We can see that after 365, the choice of clinic really matters with a hazard ratio of 6.23.

Dividing the time period into two is quite coarse. In our initial plot, we observed that the gap survival curves continues to increase over time.

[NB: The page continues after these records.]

-- ==== Sys2Proof/Certificates/Slice0/Obligations.lean ====
section
/-!
DEFINITION. The statements. Each says in its docstring which rules of spec/ it formalises; a clause that rests on the model's own choice
names its log entry.
-/

open Sys2Proof Sys2Proof.Machine Sys2Proof.Machine.Reg

/-! ## The queue and the words of a Frond -/

/-- The form of a block: a step takes the command at the front of the queue and answers what `exec` answers on the queue's rest; with no command
and no Frond that runs, it idles (log 5). -/
def Obligations.StepRunsTheFrontCommand : Prop :=
  (∀ (c : Instr) (s : State) (rest : List Instr), step { s with pending := c :: rest } = exec c { s with pending := rest }) ∧
  (∀ s : State, s.pending = [] → (∀ f : Fin 16, 2 ≤ s.frdState f) → step s = .next s)

/-- No step ends in a fault or a refusal, whatever the command and the state, and every step keeps the memory in its one form: addresses that
rise, and no cell that holds what an unlisted address reads as (logs 6 and 13). -/
def Obligations.EveryStepGoesOnAndKeepsTheMemoryForm : Prop :=
  ∀ s : State, Memory.wf s.mem = true → ∃ t, step s = .next t ∧ Memory.wf t.mem = true

/-- R96, R97: every instruction of a Frond is decoded from the word that encodes it, at every value of its operands; and a word decodes to at most
one instruction, which encodes to this very word, so that no bit of a word is ignored. -/
def Obligations.InstructionsAndWordsAgree : Prop :=
  (∀ (i : Instr) (f : Fin 16) (w : BitVec 32), frondEncode i = some (f, w) → frondDecode f w = some i) ∧
  (∀ (f : Fin 16) (w : BitVec 32) (i : Instr), frondDecode f w = some i → frondEncode i = some (f, w) ∧ i.wf = true)

/-! ## Integer and time instructions -/

/-- R98, R99: an integer instruction writes its value to g[d], moves to the next instruction and changes nothing else. A widening multiply or a
divide writes both halves of its result to an even nonzero pair; any other d raises ILLEGAL, and a divide without a result raises ARITH and
writes neither register. -/
def Obligations.IntegerInstructionsWriteTheirResult : Prop :=
  (∀ (i : Instr) (s u : State) (f : Fin 16) (d : BitVec 5) (v : Word), frondOf i = some f → s.issues f u →
    aluSpec (u.frond f) i = some (d, v) → s.runsTo i (u.setFrond f ((u.frond f).wg d v).pass)) ∧
  (∀ (i : Instr) (s u : State) (f : Fin 16) (d : BitVec 5) (r : Option (Int × Int)), frondOf i = some f → s.issues f u →
    pairSpec (u.frond f) i = some (d, r) →
    (d.toNat % 2 = 1 ∨ d.toNat = 0 → s.enters i f u 0x01 0) ∧
    (d.toNat % 2 = 0 → d.toNat ≠ 0 → ∀ p, r = some p →
      s.runsTo i (u.setFrond f ((((u.frond f).wg d (BitVec.ofInt 64 p.1)).wg (d + 1) (BitVec.ofInt 64 p.2)).pass))) ∧
    (d.toNat % 2 = 0 → d.toNat ≠ 0 → r = none → s.enters i f u 0x0D 0))

/-- R90, R91, R100 to R102: a time instruction writes the general or time register with its result, or raises ILLEGAL or TIME_RANGE with the
registers as they were. TJOIN raises TIME_FORMAT for a g[b] of 65,536,000,000,000 or more, and TIME_RANGE if bits [63:48] of g[a] are not all
equal to bit 47; else it joins the seconds of g[a] with g[b]. TMOV copies bit for bit. -/
def Obligations.TimeInstructionsWriteTheirResult : Prop :=
  (∀ (i : Instr) (s u : State) (f : Fin 16) (r : TimeRes), frondOf i = some f → s.issues f u → timeSpec (u.frond f) i = some r →
    (∀ code, r = .exc code → s.enters i f u code 0) ∧
    (∀ d v, r = .general d v → s.runsTo i (u.setFrond f ((u.frond f).wg d (BitVec.ofInt 64 v)).pass)) ∧
    (∀ d n, r = .time d n → s.runsTo i (u.setFrond f ((u.frond f).wt d (BitVec.ofNat 96 (packTime n))).pass))) ∧
  (∀ (s u : State) (f : Fin 16) (d a b : BitVec 5), s.issues f u → d.toNat < 8 → 65536000000000 ≤ ((u.frond f).rg b).toNat →
    s.enters (.tjoin f d a b) f u 0x09 0) ∧
  (∀ (s u : State) (f : Fin 16) (d a b : BitVec 5), s.issues f u → d.toNat < 8 → ((u.frond f).rg b).toNat < 65536000000000 →
    ¬ (-2 ^ 47 ≤ ((u.frond f).rg a).toInt ∧ ((u.frond f).rg a).toInt < 2 ^ 47) → s.enters (.tjoin f d a b) f u 0x0A 0) ∧
  (∀ (s u : State) (f : Fin 16) (d a b : BitVec 5), s.issues f u → d.toNat < 8 → ((u.frond f).rg b).toNat < 65536000000000 →
    -2 ^ 47 ≤ ((u.frond f).rg a).toInt → ((u.frond f).rg a).toInt < 2 ^ 47 →
    s.runsTo (.tjoin f d a b) (u.setFrond f ((u.frond f).wt d (BitVec.ofNat 96
      (((u.frond f).rg a).toNat % 2 ^ 48 * 2 ^ 48 + ((u.frond f).rg b).toNat / 65536 * 2 ^ 16 + ((u.frond f).rg b).toNat % 65536))).pass)) ∧
  (∀ (s u : State) (f : Fin 16) (d a b : BitVec 5), s.issues f u → 8 ≤ d.toNat → s.enters (.tjoin f d a b) f u 0x01 0) ∧
  (∀ (s u : State) (f : Fin 16) (d a : BitVec 5), s.issues f u → d.toNat < 8 → a.toNat < 8 →
    s.runsTo (.tmov f d a) (u.setFrond f ((u.frond f).wt d ((u.frond f).rt a)).pass)) ∧
  (∀ (s u : State) (f : Fin 16) (d a : BitVec 5), s.issues f u → 8 ≤ d.toNat ∨ 8 ≤ a.toNat → s.enters (.tmov f d a) f u 0x01 0)

/-- R91: bits [4:3] of a field that names a time register must be 0; if they are not, the instruction raises ILLEGAL (for every instruction of R100,
R104, R108, R110 and R115 to R121 that has such a field). -/
def Obligations.TimeRegisterFieldsOfEightOrMoreAreIllegal : Prop :=
  ∀ (i : Instr) (s u : State) (f : Fin 16), frondOf i = some f → s.issues f u → (∃ a ∈ timeFields i, a.toNat / 8 ≠ 0) → s.enters i f u 0x01 0

/-- R89: the integer and time instructions, LDT, TJOIN, STAMP and MTC leave no nanoseconds field of 1,000,000,000 or more in a time register or in
the saved t7, and neither does an interrupt, when there was none before. -/
def Obligations.TimeRegistersStayNormal : Prop :=
  ∀ (i : Instr) (f : Fin 16) (s t : State),
    (∃ d a b, i ∈ [Instr.tadd f d a b, .tsub f d a b, .taddd f d a b, .tsubd f d a b, .tneg f d a, .tmov f d a, .tcmp f d a b,
      .tcmpd f d a b, .tscl f d a b, .tjoin f d a b, .tsecs f d a, .tfrac f d a, .tfrg f d a, .ttog f d a, .add f d a b, .sub f d a b,
      .mulss f d a b, .divs f d a b, .divu f d a b, .interruptEntry f, .eret f]) ∨ (∃ d n, i = .stamp f d n) ∨ (∃ a n, i = .mtc f a n) →
    s.timesOk → step { s with pending := [i] } = .next t → t.timesOk

/-! ## Loads, stores, atomics, branches -/

/-- R93, R103, R104: a load that its regions allow, aligned, from own data memory or a commons bank that is ON, writes g[d] with the little-endian
value there, sign-extended or zero-extended; LDT writes t[d] with the 12 bytes of a time, or raises TIME_FORMAT. A 32-bit load of a register
word gives what the register reads as. -/
def Obligations.LoadsReturnWhatMemoryHolds : Prop :=
  (∀ (i : Instr) (s u : State) (f : Fin 16) (d a : BitVec 5) (o : BitVec 16) (n p ea : Nat) (sx : Bool), frondOf i = some f →
    s.issues f u → loadForm i = some (d, a, o, n, sx) → ea = ((u.frond f).rg a + o.signExtend 64).toNat → u.reaches f false ea n p →
    ea % n = 0 → s.runsTo i (u.setFrond f ((u.frond f).wg d
      (if sx then BitVec.ofInt 64 (toSigned (8 * n) (ofLeBytes (u.bytesAt p n))) else BitVec.ofNat 64 (ofLeBytes (u.bytesAt p n)))).pass)) ∧
  (∀ (s u : State) (f : Fin 16) (d a : BitVec 5) (o : BitVec 16) (p ea : Nat), s.issues f u → d.toNat < 8 →
    ea = ((u.frond f).rg a + o.signExtend 64).toNat → u.reaches f false ea 12 p → ea % 16 = 0 →
    (timeOk (ofLeBytes (u.bytesAt p 12)) = true → s.runsTo (.ldt f d a o)
      (u.setFrond f ((u.frond f).wt d (BitVec.ofNat 96 (ofLeBytes (u.bytesAt p 12)))).pass)) ∧
    (timeOk (ofLeBytes (u.bytesAt p 12)) = false → (u.frond f).inh = false →
      ∃ t, exec (.ldt f d a o) s = .next t ∧ (t.frond f).code = 0x09 ∧ (t.frond f).retpc = (u.frond f).pc ∧ (t.frond f).inh = true ∧
        (t.frond f).t = (u.frond f).t ∧ (t.frond f).g = (u.frond f).g ∧ t.mem = u.mem)) ∧
  (∀ (i : Instr) (s u : State) (f : Fin 16) (d a : BitVec 5) (o : BitVec 16) (sx : Bool) (ea : Nat), frondOf i = some f →
    s.issues f u → loadForm i = some (d, a, o, 4, sx) → ea = ((u.frond f).rg a + o.signExtend 64).toNat → (u.frond f).refused 0 ea 4 = false →
    ea < 0x1000000 → ea % 4 = 0 → targetOf ea 4 = .reg → ∃ r, r = u.readReg (.frond f) ea ∧
      s.runsTo i ((r.1.setG f d (if sx then BitVec.ofInt 64 (toSigned 32 r.2) else BitVec.ofNat 64 r.2)).setPc f ((u.frond f).pc + 4)))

Let’s model that directly.

```
addicts.cp <- survSplit(addicts, cut=addicts$survt[addicts$status==1],
end="survt", event="status", start="start")
addicts.cp <- addicts.cp %>% mutate(tx = ifelse(clinic == 1, 1, 0))
direct_interaction_fit <- coxph(Surv(start, survt, status) ~ dose + prison + tx + tx:survt, data=addicts.cp)
```

```
## Warning in coxph(Surv(start, survt, status) ~ dose + prison + tx + tx:survt, : a
## variable appears on both the left and right sides of the formula
```

`summary(direct_interaction_fit)`

```
## Call:
## coxph(formula = Surv(start, survt, status) ~ dose + prison +
## tx + tx:survt, data = addicts.cp)
##
## n= 18708, number of events= 150
##
## coef exp(coef) se(coef) z Pr(>|z|)
## dose -0.0351865 0.9654253 0.0064425 -5.462 4.72e-08 ***
## prison 0.3899661 1.4769307 0.1688856 2.309 0.0209 *
## tx -0.0193951 0.9807918 0.3471700 -0.056 0.9554
## tx:survt 0.0030207 1.0030253 0.0009453 3.195 0.0014 **
## ---
## Signif. codes: 0 '***' 0.001 '**' 0.01 '*' 0.05 '.' 0.1 ' ' 1
##
## exp(coef) exp(-coef) lower .95 upper .95
## dose 0.9654 1.0358 0.9533 0.9777
## prison 1.4769 0.6771 1.0607 2.0564
## tx 0.9808 1.0196 0.4967 1.9368
## tx:survt 1.0030 0.9970 1.0012 1.0049
##
## Concordance= 0.682 (se = 0.023 )
## Likelihood ratio test= 76.13 on 4 df, p=1e-15
## Wald test = 57.76 on 4 df, p=9e-12
## Score (logrank) test = 67.09 on 4 df, p=9e-14
```

See Kleinberg and Klein (p264) for calculation of confidence intervals.